Wednesday, February 6, 2008
Demand for Corporate Loans is drying up
--A new problem is rippling through credit markets: Many of the corporate loans used to finance giant buyouts in the past few years are reeling in secondary market trading, making it virtually impossible for banks to unload other commitments they have made.
--The loans of First Data Corp., which was taken private in September by Kohlberg Kravis Roberts & Co. for about $28 billion, were sold into the market this past fall at a 4% discount to their par value; they now trade in the market at a steep 11.5% discount to par value, according to Reuters LPC.
Market is reeling
--The crisis started last summer, when investors turned up their noses at billions of dollars in buyout debt, just after many buyout firms and their bankers made commitments to history-making megadeals. Many investors say January was the worst performance for this market since those summer months.
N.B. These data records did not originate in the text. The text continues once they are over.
/-- A hardware message to a channel of a core: class, channel, payload, stamp, kind, place in the spawn tree, and the agent that
produces it: the core's own queue engine where none is given. -/
def State.postHw (s : State) (core cls ch : Nat) (pay : List Word) (stamp : Nat) (kind : MKind) (lin : Lineage)
    (prod : Nat × Nat := (0, core)) : State :=
  match s.core? core with
  | none => s
  | some k => s.post
      { msg := { hdr := hwHeader k.lid pay.length cls ch, pay, kind, stamp, inst := k.inst, lin }, inst := k.inst, lid := k.lid,
        prod }

/-- The lineage of a message with a spawn parent and an index (16 R352). -/
def childLin (parent : Word) (index : Nat) : Lineage :=
  { parent, index := BitVec.ofNat 64 index, path := gGen parent (BitVec.ofNat 64 index) }

/-- The lineage of a root (16 R350, R352). -/
def rootLin (pkey : Word) (index : Nat) : Lineage :=
  { root := true, index := BitVec.ofNat 64 index, path := gGen pkey (BitVec.ofNat 64 index) }

/-- The spawn index of a message of effect `q`, schedule entry `sch` and kind (16 R350). -/
def spawnIndex (q sch kind : Nat) : Nat := q * 2 ^ 20 + 4 * sch + kind

/-! ## Home slices (05 R158; 24 R447) -/

/-- The home slice of a line, 0 to 255: bits 7:6 name the die, bits 5:0 the slice within it (05 R158, 24 R447). -/
def homeSlice (s : State) (a : Nat) : Nat := (gGen s.plat.pkgKey (BitVec.ofNat 64 (a % 2 ^ 52 / 256))).toNat % 256
/-- The die of a line's home slice. -/
def homeDie (s : State) (a : Nat) : Nat := homeSlice s a / 64

/-! ## Format windows (03 R104 to R110) -/

/-- Scale bytes per data line. -/
def winPer (w : Window) : Nat := if w.layout = 0 then 4 else 2
/-- The length of the scale range (03 R105). -/
def winLen (w : Window) : Nat := if w.layout = 0 then w.dlimit / 16 else w.dlimit / 32

/-- The valid window whose data range holds an address. -/
def dataWin (s : State) (a : Nat) : Option Window :=
  (s.windows.find? fun p => p.2.v && decide (p.2.dbase ≤ a) && decide (a < p.2.dbase + p.2.dlimit)).map (·.2)
/-- The joined data line and its sideband byte that a scale address describes (03 R107, R109). -/
def scaleOf (s : State) (a : Nat) : Option (Nat × Nat) :=
  (s.windows.find? fun p => p.2.v && decide (p.2.sbase ≤ a) && decide (a < p.2.sbase + winLen p.2)).map fun p =>
    (p.2.dbase + 64 * ((a - p.2.sbase) / winPer p.2), (a - p.2.sbase) % winPer p.2)
/-- The scale address of byte `k` of a data line's sideband. -/
def scaleAddr (w : Window) (l k : Nat) : Nat := w.sbase + winPer w * ((l - w.dbase) / 64) + k
/-- A joined line's sideband; none where the line is in no data range (03 R107). -/
def sideband (s : State) (l : Nat) : Option (BitVec 32) :=
  (dataWin s l).map fun w => BitVec.ofNat 32 (leNat (mread s.mem (scaleAddr w l 0) (winPer w)))

/-- The line at whose home slice one byte is ordered: a scale byte's is the joined data line (03 R109). -/
def State.keyOf (s : State) (a : Nat) : Nat := match scaleOf s a with | some (d, _) => d | none => lineOf a

/-- The lines at whose home slices the bytes at some offsets from an address are ordered, each line once (03 R109). -/
def State.keysAt (s : State) (pa : Nat) (is : List Nat) : List Nat :=
  is.foldl (fun l i => if l.contains (s.keyOf (pa + i)) then l else l ++ [s.keyOf (pa + i)]) []

/-- The lines at whose home slices an access of `n` bytes is ordered (03 R109). -/
def State.keys (s : State) (pa n : Nat) : List Nat := s.keysAt pa (List.range n)

/-- The offsets of the bytes that a masked store writes (01 R28). -/
def present (bytes : List (Option Byte)) : List Nat := (List.range bytes.length).filter fun i => (bytes.getD i none).isSome

/-- The lines at whose home slices a masked store is ordered: those of the bytes that it writes (01 R28, 03 R109). -/
def State.keysM (s : State) (pa : Nat) (bytes : List (Option Byte)) : List Nat := s.keysAt pa (present bytes)

/-- Whether a line is poisoned: its own mark, or that of a scale byte of its sideband (02 R76, 03 R107). -/
def State.poisoned (s : State) (l : Nat) : Bool :=
  (s.line l).poison || (match dataWin s l with
    | some w => (List.range (winPer w)).any fun k => (s.line (lineOf (scaleAddr w l k))).poison
    | none => false)

/-! ## Monitors (06 R183) -/

/-- Whether a slice may look at a word for a monitor: none of its lines is pinned, which waits for publication (06 R183), and none
is poisoned (02 R76). A word of a scale range is watched at its joined data lines (03 R109). -/
def State.monSees (s : State) (pa : Nat) : Bool :=
  (s.keys pa 8).all fun l => !s.poisoned l && (match (s.line l).hold with | .pinned _ => false | _ => true)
--"This is bizarre and baffling," said Thomas Ewald, chief investment officer of Invesco Senior Secured Management, on a panel at a Loan Syndication and Trading Association event Monday. "Loans trading in the 80s are typically on the verge of bankruptcy or a major restructuring event."
Demand is drooping
CLO market is reeling.
--Investment vehicles called collateralized loan obligations were huge consumers of corporate loans in 2006 and early 2007. CLOs, as they are called, hold bundles of loans and are sold to investors in slices with varying levels of risk and return. As defaults rise, demand for the riskiest pieces of these instruments is undermined.
Less Appealing because of lowering LIBOR.
--Investment banks last year touted new investors in the loan market -- hedge funds and high-yield bond investors that crossed over into loans. Many investors were burned on their bets in buyout-related loans when their secondary market values dropped.
--Some investors are turning to moving out of loans to find better yields in fixed-rate junk bonds
Margin Call pushed out Hedge funds
--Hedge funds are also being pushed out of the market as facilities called total return swaps unwind.
--Total return swaps are set up by banks for hedge funds and other investors to buy loans with borrowed money. As the value of the loans declines, provisions in these swap agreements are being triggered that act like margin calls to unwind the contracts.
Investment Banks Panic
--The saga of Harrah's Entertainment Inc.'s loan sale is a sign of the distress in the market. Credit Suisse broke from a group of banks lined up to sell $7.25 billion in loans tied to Harrah's buyout. It offloaded its commitment of about $1 billion through derivatives transactions in December, says a person briefed on the transaction. The move sent other banks scrambling to sell some of their own Harrah's loan commitments in January, and the price of the loans dropped to between 91 and 92 cents on the dollar, bankers said.
--The transaction roiled other underwriters involved in the deal who were unable to sell their portions of Harrah's debt, but didn't want to sell it at such a steep discount.